Electroencephalographic (EEG) Recordings
EEGs were recorded on a digital electroencephalogram (Telefactor Twin, Astro-Med, Inc., West Warwick, RI, USA) that could simultaneously record up to 128 channels, with 200 samples per second per channel. Low pass filter was set to 70 Hz and high pass to 0.3 Hz (−3 dB).
Electrical Cortical Stimulation
Testing of motor, sensory or language functions occurred over 1–5 sessions. One testing session was in the morning and another in the afternoon. Within each session, there was a sequence of trials, each trial characterized by electrical stimulation of a pair of electrodes followed by observation of the effects of this stimulation on the patient. Testing used biphasic, charge balanced, square wave pulses of 0.3 millisecond duration, repeated at 50 Hz and presented in trains lasting 4 to 5 seconds, with the first 0.3 millisecond positive pulse immediately followed by a 0.3 millisecond pulse of opposite polarity (Grass S12 stimulator; Astro-Med, Inc., West Warwick, RI). In general, stimulation was between pairs of adjacent electrodes, using methods previously described (Lesser et al., 1984b;Lesser et al., 1994;Lesser et al., 1999;Pouratian et al., 2004).
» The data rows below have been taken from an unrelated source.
/-- PPS_IN_EDGE (R265): timestamped, less PPSD; at the head with SRC PPS it sets the phase, or is ignored beyond 1 ms. -/
def execPpsInEdge (instant : Nat) (s : State) : Out :=
  let o := secondOffset ((instant : Int) - s.tsu.ppsd)
  .next (
    let s1 := { s with tsu := { s.tsu with ppsOff := o } }
    if !s.ppsHead then s1
    else if 1000000 < o.natAbs then
      (({ s1 with tsu := { s1.tsu with ppsin := true } }).linePulse 10 0x62).ppsFail
    else ({ s1 with tsu := { s1.tsu with ppsBad := 0 } }).setPhase o)

/-- PPS_IN_MISSING (R265). -/
def execPpsInMissing (s : State) : Out := whenDo s.ppsHead s s.ppsFail

/-- PPS_OUT_SECOND (R266): at the next whole second of fabric time; in BOOT the pin stays low (R509). -/
def execPpsOutSecond (s : State) : Out :=
  whenDo (decide (s.pwr.mode ≠ .off) && decide (s.pwr.mode ≠ .reset)) s
    (let s1 := s.passTime (s.cyclesTo s.nextSecond)
     { s1 with tsu := { s1.tsu with ppsOut := s1.tsu.ppsoe && decide (s.pwr.mode ≠ .boot), ppsRise := s1.clk.ed } })

/-- PPSW in ms: 0 is taken as 1 (R248). -/
def Tsu.ppsMs (x : Tsu) : Nat := max x.ppsw.toNat 1

/-- PPS_OUT_FALL (R266). -/
def execPpsOutFall (s : State) : Out :=
  whenDo (s.tsu.ppsOut && decide (s.tsu.ppsRise + edMs s.tsu.ppsMs ≤ s.clk.ed)) s
    { s with tsu := { s.tsu with ppsOut := false } }

end Sys2Proof.Machine
end

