-- ==== Sys2Proof/Machine/Core.lean ====
section
/-! DEFINITION. The machine as the host takes it: state, faults, refusals, step and reset. -/

def Sys2Proof.core : Host.Core :=
  { State := Sys2Proof.Machine.State, Fault := Sys2Proof.Machine.Fault, Refusal := Sys2Proof.Machine.Refusal,
    step := Sys2Proof.Machine.step, reset := Sys2Proof.Machine.State.reset }
end

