/-- A commit is refused with BUSY_FADE while the channel fades, else with CHARTER where no entitlement covers the
settings, else with NO_BUDGET where a cost does not fit (R340, R294): no slot and no waiting operation changes. A member that needs
lane blocks is charged and covered for the anchor's profile, once the head has answered, unless no profile could be covered (R184,
R225); a commit that needs lane blocks
waits for the head, or is refused with NO_BUDGET where there is none and no election runs (R207). -/
def CommitRefusals : Prop :=
  ∀ (s : State) (t : TaskId) (k : Task) (c : Nat) (gd ga : Reg) (n : Nat), s.onChan t k c ga n →
    s.inWatch = false → s.dozing = false →
    ∀ e ∈ ([(.chCommitCut, false), (.chCommitFade, true)] : List ((TaskId → Reg → Reg → Instr) × Bool)),
      let x := s.slot n
      let r := x.laneProfile (x.request t e.2)
      let asks := r.set.member && x.needsLane r
      let may := if asks then s.coverable r.set else s.covered r.set
      let refused (code : Word) : Prop := ∃ u, exec (e.1 t gd ga) s = .next u ∧ u.task? t = some (k.step gd code) ∧
        u.rad.slots = s.rad.slots ∧ u.rad.roundQ = s.rad.roundQ ∧ u.rad.plan = s.rad.plan
      (x.fade.isSome = true → refused 5) ∧
      (x.fade = none → may = false → refused 4) ∧
      (x.fade = none → asks = false → s.covered r.set = true → (s.cfeFits n r = false ∨ s.canFits n r = false) → refused 3) ∧
      (x.fade = none → x.needsLane r = true → may = true → asks = true ∨ s.commitCode n r = 1 →
        (s.fab.headless = true → s.fab.elect = false → refused 3) ∧
        (s.fab.headless = false ∨ s.fab.elect = true → t.val ∉ s.cpu.ready →
          ∃ u, exec (e.1 t gd ga) s = .next u ∧ u.task? t = some { k with st := .waiting (.commit gd n e.2 s.newDeadline) } ∧
            u.rad.slots = s.rad.slots ∧ u.fab.asks = s.fab.asks ++ [s.laneRequest n r.set false]))

/-- ch.commit (R103, R294, R338, R340): admitted, the set waits for the round boundary; refused, nothing changes. -/
def Obligations.CommitAdmission : Prop := CommitAdmitted ∧ CommitRefusals

/-- ch.mute, ch.unmute and ch.arm queue their operation for the round boundary and return OK (R110, R173, R341); ch.arm on
a channel that is not FENCED returns OK with no effect. -/
def Obligations.MuteUnmuteArmQueue : Prop :=
  ∀ (s : State) (t : TaskId) (k : Task) (c : Nat) (gd ga : Reg) (n : Nat), s.onChan t k c ga n →
    s.inWatch = false → s.dozing = false →
    let queued (i : Instr) (o : RoundOp) : Prop := ∃ u, exec i s = .next u ∧
      ({ s with rad := { s.rad with roundQ := s.rad.roundQ ++ [o] } }).becomes u t (k.step gd 1)
    queued (.chMute t gd ga) (.mute n) ∧ queued (.chUnmute t gd ga) (.unmute n) ∧
    ((s.slot n).code ≠ 7 → ∃ u, exec (.chArm t gd ga) s = .next u ∧ s.becomes u t (k.step gd 1)) ∧
    ((s.slot n).code = 7 → s.fenceSevere n = true →
      ∃ u, exec (.chArm t gd ga) s = .next u ∧ s.becomes u t (k.step gd 6)) ∧
    ((s.slot n).code = 7 → s.fenceSevere n = false → s.covered (s.slot n).set = true →
      (s.slot n).guard.arm = .none → (s.slot n).guard.lastFence + 983040 * (s.slot n).set.guard.hold ≤ s.clk.ed →
      ∃ u, exec (.chArm t gd ga) s = .next u ∧ u.task? t = some (k.step gd 1) ∧
        u.rad.roundQ = s.rad.roundQ ++ [RoundOp.rearm n] ∧ (u.slot n).guard.arm = .tenant ∧ (u.slot n).guard.fenced = true)
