theorem natToBytes_getD (x n i : Nat) (h : i < n) : (natToBytes x n).getD i 0 = BitVec.ofNat 8 (x / 256 ^ i) := by
  induction n generalizing x i with
  | zero => omega
  | succ n ih =>
    cases i with
    | zero => simp [natToBytes]
    | succ i =>
      rw [natToBytes, List.getD_cons_succ, ih (x / 256) i (by omega), Nat.div_div_eq_div_mul, Nat.pow_succ, Nat.mul_comm]

/-- Bytes spell their number back, modulo their range. -/
theorem bytesToNat_natToBytes (x n : Nat) : bytesToNat (natToBytes x n) = x % 256 ^ n := by
  induction n generalizing x with
  | zero => simp [natToBytes, bytesToNat, Nat.mod_one]
  | succ n ih =>
    rw [natToBytes, bytesToNat, ih, BitVec.toNat_ofNat, show (256 : Nat) ^ (n + 1) = 256 * 256 ^ n by rw [Nat.pow_succ, Nat.mul_comm],
      Nat.mod_mul]

theorem bytesToNat_lt (bs : List Byte) : bytesToNat bs < 256 ^ bs.length := by
  induction bs with
  | nil => simp [bytesToNat]
  | cons b bs ih =>
    have := b.isLt
    rw [bytesToNat, List.length_cons, Nat.pow_succ]
    omega

end Sys2Proof.Machine
end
A total of 1156 electrodes had been implanted, 352 in frontal lobe anterior to the perirolandic region, 392 in the perirolandic region, 152 in the parietal lobe posterior to the perirolandic region, 252 in the temporal lobe, and 8 in the occipital lobe. Stimulation was performed on 545 electrodes, 119 frontal (pre-perirolandic), 289 perirolandic, 36 parietal (post-perirolandic), 95 temporal, and 6 occipital. A previous report found that AD thresholds differences vary considerably throughout the brain, by as much as 9.5, 8, and 12 mA between adjacent electrodes and by as much as 11, 8, and 12 mA in individual patients in the frontal, parietal, and temporal lobes respectively.(Lesser et al., 1984b)
Although the characteristics of ADs are the focus of this paper, from the clinical perspective we hope to avoid their occurrence and minimize their duration (Lesser et al., 1999). To do this, we start at 0.5 – 1 mA, increasing in steps of 0.5–1 mA until motor or sensory changes occur, but decreasing by 0.5 – 1 mA if ADs occur, in an effort to avoid further ADs.(Lesser et. al., 1984a;Lesser et. al., 1987;Jayakar et. al., 1992;Lesser et al., 1994;Jayakar and Lesser RP, 1997;Lesser et al., 1999) There was no precise timing for the interval between trials. This might increase, for example, if the patient had a question, or wanted to relax for a moment before resuming testing. It might also be longer if one of the testing personnel needed to adjust the testing equipment, or make notes about the testing. Finally, if ADs occurred, the next trial didn’t occur until they stopped.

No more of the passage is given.